1. Pflegende und ihre Mitmenschen

Die grundlegende berufliche Verantwortung der Pflegenden* gilt dem pflegebedürftigen

Menschen.

Bei ihrer beruflichen Tätigkeit fördert die Pflegende ein Umfeld, in dem die

Menschenrechte, die Wertvorstellungen, die Sitten und Gewohnheiten sowie der Glaube

des Einzelnen, der Familie und der sozialen Gemeinschaft respektiert werden.

Die Pflegende gewährleistet, dass der Pflegebedürftige ausreichende Informationen

erhält, auf die er seine Zustimmung zu seiner pflegerischen Versorgung und Behandlung

gründen kann.

Die Pflegende behandelt jede persönliche Information vertraulich und geht

verantwortungsvoll mit der Informationsweitergabe um.

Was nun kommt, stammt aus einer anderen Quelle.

-- ==== Sys2Proof/Laws/Runs.lean ====
section
/-!
SUPPORT. Every command runs to a next state: what that says about the queue and memory of the state it answers.
-/

namespace Sys2Proof.Machine

/-- Every command answers a next state, which its effect leaves once its stores have reached memory. -/
theorem exec_settles (i : Instr) (s : State) : ∃ t : State, exec i s = .next (s.settle t) := by
  cases i
  case controlWindowNarrowAccess => simp only [exec, execControlWindowNarrowAccess]; split <;> exact ⟨_, rfl⟩
  all_goals exact ⟨_, rfl⟩

end Sys2Proof.Machine
end

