/-- A list of one entry that closes handle 5. -/
theorem witness_PelotonsOpenAndGenerationsTakeEffect_staged :
    let v := putBits (putBits 0 F.hubPltcmd_CMD 2) F.hubPltcmd_HANDLE 5
    let s := withCells (withPeloton base) (cellsAt 0x40002000 (toBytes 8 Reg.hubPltcmd.offset ++ toBytes 8 v.toNat))
    s.flawed 0x40002000 16 = [] ∧ s.stageList 0x40002000 1 = some [(Reg.hubPltcmd.offset, v)] ∧ Reg.ofOffset Reg.hubPltcmd.offset = some .hubPltcmd ∧
    getBits v F.hubPltcmd_CMD = 2 ∧ getBits v F.hubPltcmd_HANDLE = 5 ∧ s.openHandle 5 = true ∧ s.gen.opening = [] ∧ s.gen.closing = [] ∧
    s.resident = true := by decide

/-- A plan of context 0 whose steps begin with step 1 and whose micro-batches come from a ring of four slots. -/
def planOf : Plan :=
  { addr := 0, nanpol := 0, mbatch := 1, job := 7, first := 1, nsteps := 10, baseseed := 0, inwait := 1, inbase := 0, inslots := 4, inper := 1,
    inslotsz := 64, rptbase := 0, rptcount := 1, hbase := 0, ctxs := [⟨x0, 2, 0x2000⟩], regs := [], plts := [], recompute := [], health := [],
    seeds := [], frozen := [], clips := [] }

/-- The step service in a state with that plan, its next step 1. -/
def planBase (st : Nat) (active : Bool) (state : Word) : State :=
  let s := mk [(.hubSvcstat, putBits 0 F.hubSvcstat_STATE st), (.coreSqstat 0, state)] Ctx.reset
  { s with svc := { s.svc with plan := some planOf, next := 1, active := active } }

theorem witness_JobsMoveRewindAndChangeMode :
    (let f (n : Option Nat) : State := { base with plt := { base.plt with snap := some ⟨false, 1, [], n, 0, none⟩ } }
     base.plt.snap = none ∧ (f none).snapPending = false ∧ (f none).plt.snap ≠ none ∧ (f (some 2)).plt.snap ≠ none ∧ updBase.stores = [] ∧
     ({ f none with fab := { base.fab with reqs := [⟨5, 47, .snapshot 0, x0, 1, 1, 0, 0, 0, 0, 0, 0, 1, 0⟩] } } : State).snapPending = true) ∧
    (let s := withCells (planBase 2 false 0) (cellsAt 0 (toBytes 4 0x50534E53) ++ cellsAt 8 (toBytes 4 1) ++ cellsAt 40 (toBytes 1 1))
     s.slotOf 1 = some false ∧ s.jobRuns = true ∧ s.slotOf 2 = none ∧ base.jobRuns = false ∧ s.fld .hubSvcstat F.hubSvcstat_STATE = 2 ∧
     s.svc.active = false ∧ s.openOps = [] ∧ s.plt.colls = []) ∧
    (let s := powBase 0 [(.coreCstat 128, 0x8F)] id
     s.tandem = false ∧ s.resident = false ∧ s.dieUsable 1 = true ∧ s.dramSize 0 ≤ s.dramSize 1) ∧ base.resident = true ∧
    ((ctxsOf 0).any fun x => (base.ctx x).run.isSome) = false ∧ ((ctxsOf 0).any fun x => (tileRuns.ctx x).run.isSome) = true ∧
    base.svc.late2.contains 0 = false ∧ (base.ctx x0).run = none ∧ base.isMoved x0 = false ∧ base.ctxState x0 = 1 := by decide

theorem witness_JobsMoveRewindAndChangeMode_handover :
    let m : Moved := ⟨x0, none, [], 0, 0⟩
    let s : State := { mk [(.coreCstat 1, 0x8F)] Ctx.reset with moved := [m] }
    (s.moved.filter fun m => m.dest.isNone)[0]? = some m ∧ (s.siblingFor m).isSome = true ∧
    (({ base with moved := [m] } : State).siblingFor m).isNone = true := by decide

theorem witness_JobsMoveRewindAndChangeMode_late :
    let s := mk ((List.finRange 16).map fun j => (.coreCstat (coreOf 0 j), 0x8F)) Ctx.reset
    let u : State := { s with svc := { s.svc with late2 := [0] } }
    u.svc.late2.contains 0 = true ∧ (ctxsOf 0).all (fun x => (u.ctx x).run.isNone) = true ∧
    8 ≤ ((List.finRange 16).filter fun j => u.flag (.coreCstat (coreOf (clusterOf 0) j)) F.coreCstat_USABLE &&
      (ctxsOf (coreOf (clusterOf 0) j)).all fun x => u.ctxState x == 0 || u.ctxState x == 4).length ∧ u.ctxState x0 = 1 ∧ u.isMoved x0 = false := by decide

/-- A test of core 0's engines in a state, with a capture. -/
def testBase (st : Nat) (sq : Word) : State :=
  let s := mk [(.coreSqstat 0, sq)] Ctx.reset
  { s with int := { s.int with tests := [{ unit := (unitId 1 0 0).toNat, state := st, cause := 1, cap := some 0, since := 0, late := false }] } }

theorem witness_SuspectsAreTestedAndFenced :
    (let u := unitId 1 0 0
     base.testOf u = none ∧ base.testFor u = none ∧ unitOk u = true ∧ base.isFenced u = false ∧ unitOk 0 = false ∧ endsStep 1 = false ∧
     base.int.spots = [] ∧ unitCore u = some 0 ∧ (∀ n : Fin 4, (base.ctx ⟨0, n⟩).owed = 0) ∧
     (∀ q ∈ (testBase 1 0).testOf u, q.state = 1 ∧ q.late = false ∧ q.cap.isSome = true) ∧ ((testBase 1 0).testOf u).isSome = true ∧
     (testBase 1 0).suspectIdle u = true ∧ (∀ q ∈ (testBase 5 0).testOf u, q.state = 5 ∧ q.since + 5000000 < (timed (testBase 5 0) 5000001).time)) ∧
    (∀ q ∈ (testBase 3 0).testOf (unitId 1 0 0), q.state = 3) ∧ (∀ q ∈ (testBase 4 0).testOf (unitId 1 0 0), q.state = 4) ∧
    (∀ q ∈ (testBase 7 0).testOf (unitId 1 0 0), q.state = 7) ∧
    (let s := mk [(.intIfctl, putBits 0 F.intIfctl_EN 1)] Ctx.reset
     s.ifDue 0 1 = true ∧ s.ifDue 0 2 = true ∧ s.clusterInTest 0 = false ∧ s.flag (.coreCstat 0) F.coreCstat_USABLE = true ∧ s.pstate 0 = 0 ∧
     s.int.inField.contains 0 = false ∧ s.events.length < 4096 ∧ ((ctxsOf 0).any fun x => (s.ctx x).run.isSome) = false) ∧
    base.ifDue 0 1 = false := by decide

/-- A tile waits for its spot check. -/
theorem witness_SuspectsAreTestedAndFenced_spot : ∀ t ∈ (tileRuns.ctx x0).run,
    ({ base with int := { base.int with spots := [⟨x0, 0, 0, t, 0, 1⟩] } } : State).int.spots[0]? = some ⟨x0, 0, 0, t, 0, 1⟩ := by
  intro t _; rfl

/-! ## The host interface and the step service -/

/-- An entry of an issue window. -/
def entryOf (opc : Nat) (w0 w1 w2 w3 : Word) : IEntry := ⟨BitVec.ofNat 64 opc ||| w0, w1, w2, w3, 0, 0, 0⟩

/-- A module whose host serves, may be mastered and has window 3 enabled; the window runs a round of one entry. -/
def hostBase (s : State) (priv : Priv) (l : List IEntry) : State :=
  let s := s.setReg (.pciIwcfg 3) (putBits 0 F.pciIwcfg_EN 1)
  let rounds : List Round := if l = [] then [] else [⟨1, 0, priv, 0, l⟩]
  { s with host := { s.host with up := true, master := true, wins := [(3, ⟨[], 0, rounds⟩)], nextRound := 1 } }

theorem witness_IssueEntriesRun_windows :
    (let s := hostBase base .driver []
     s.stores = [] ∧ s.hostServes = true ∧ base.hostServes = false ∧ s.flag (.pciIwstat 3) F.pciIwstat_BUSY = false ∧ (s.window 3).written ≠ 0xFF ∧
     0 + (toBytes 8 1).length ≤ 0xFF8 ∧ getBits (0x640001 : Word) (0, 16) = (s.fld (.pciIwstat 3) F.pciIwstat_ACCSEQ + 1) % 65536 ∧
     getBits (0x640001 : Word) (16, 7) ≠ 0 ∧ getBits (0x640001 : Word) (23, 41) = 0 ∧ s.flag (.pciIwcfg 3) F.pciIwcfg_EN = true ∧
     getBits (0x640000 : Word) (0, 16) ≠ (s.fld (.pciIwstat 3) F.pciIwstat_ACCSEQ + 1) % 65536 ∧ s.nextEntry 3 = none ∧ (s.window 3).rounds = []) ∧
    ((hostBase base .driver []).setReg (.pciIwstat 3) (putBits 0 F.pciIwstat_BUSY 1)).flag (.pciIwstat 3) F.pciIwstat_BUSY = true := by decide

/-- The next entry of window 3 is the one given. -/
theorem witness_IssueEntriesRun_entries (e : IEntry)
    (h : e ∈ [entryOf 1 0 0 0 0, entryOf 1 0x800 0 0 0, entryOf 2 0 0x1000 0x40000000 8, entryOf 2 0 0x1000 0x40000000 0, entryOf 2 0 0 (2 ^ 63) 8,
      entryOf 3 0 0x1000 0x40000000 8, entryOf 4 0 4 0 0, entryOf 4 0 (2 ^ 30) 0 0, entryOf 4 0 0x4000000 0 0,
      entryOf 5 0 (BitVec.ofNat 64 cleat0) 1 0, entryOf 5 0 0x40000000 1 0, entryOf 6 0 0x400 0 0, entryOf 6 0 0x2000 0 0, entryOf 0x16 0 1 0 0]) :
    ((hostBase base .driver [e]).nextEntry 3).isSome = true ∧ (e.formed = false ↔ e = entryOf 1 0x800 0 0 0) := by
  simp only [List.mem_cons, List.not_mem_nil, or_false] at h
  rcases h with rfl | rfl | rfl | rfl | rfl | rfl | rfl | rfl | rfl | rfl | rfl | rfl | rfl | rfl <;> decide

theorem witness_IssueEntriesRun_targets :
    let s := hostBase base .driver [entryOf 2 0 0x1000 0x40000000 8]
    s.canMaster = true ∧ base.canMaster = false ∧ s.copyTarget 0x40000000 8 = some (none, 0x40000000) ∧ s.copyTarget (2 ^ 63) 8 = none ∧
    s.target (BitVec.ofNat 64 cleat0) = some (.here cleat0) ∧ (cleatAt (lowAddr (BitVec.ofNat 64 cleat0))).isNone = false ∧
    (cleatAt (lowAddr 0x40000000)).isNone = true ∧ s.homeTarget (.here cleat0) = .here cleat0 ∧ s.inRing 0x40000000 8 = false ∧
    s.flawed 0x40000000 8 = [] ∧ s.tandem = false ∧ s.hostCut 0x40000000 = false ∧ (base2 []).target (BitVec.ofNat 64 (2 ^ 62 + 2 ^ 48 + cleat0)) = some (.remote 1 cleat0) := by decide

/-- A copy that has run, and one that a plan's ring admits. -/
theorem witness_IssueEntriesRun_copies :
    let e : IEntry := { entryOf 2 0 0x1000 0x40000000 8 with phase := 1 }
    let s := hostBase base .driver [e]
    let d : IEntry := { e with phase := 2 }
    let u := hostBase base .driver [d]
    (s.window 3).rounds.length = 1 ∧ s.copyPending 3 0 0 = false ∧ e.status = 0 ∧ (toBytes 8 1).length = getBits e.w3 (0, 32) ∧
    ((u.window 3).rounds.all fun q => q.entries.all fun e => e.phase == 2) = true ∧
    (let p := hostBase (planBase 2 false 0) .job [entryOf 0x16 0 1 0 0]
     p.svc.plan = some planOf ∧ 1 * planOf.inper + 0 < planOf.inslots ∧ p.inRing 0 64 = true) ∧
    (let n := 5 * planOf.inper + 0
     planOf.inslots ≤ n ∧ planOf.first ≤ (n - planOf.inslots) / planOf.inper ∧ (planBase 2 false 0).stepDone ((n - planOf.inslots) / planOf.inper) = false) := by
  decide

/-- A plan without contexts at 0x40010000, and an unreadable header behind it. -/
def planImage : List Byte := List.flatten
  [toBytes 4 0x4E414C50, toBytes 2 1, [0, 1], toBytes 8 7, toBytes 4 1, toBytes 4 10, toBytes 8 0, List.replicate 16 0, List.replicate 128 0,
   toBytes 8 0x40020000, toBytes 4 1, toBytes 4 1, toBytes 8 4096, toBytes 8 0, toBytes 4 2]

Die Pflegende teilt mit der Gesellschaft die Verantwortung, Maßnahmen zugunsten der

gesundheitlichen und sozialen Bedürfnisse der Bevölkerung, besonders der von

benachteiligten Gruppen, zu veranlassen und zu unterstützen.

Die Pflegende ist auch mitverantwortlich für die Erhaltung und den Schutz der

natürlichen Umwelt vor Ausbeutung, Verschmutzung, Missachtung und Zerstörung.

.......

Beispiel: ICN – Ethikkodex für Pflegende (2001; Auszug)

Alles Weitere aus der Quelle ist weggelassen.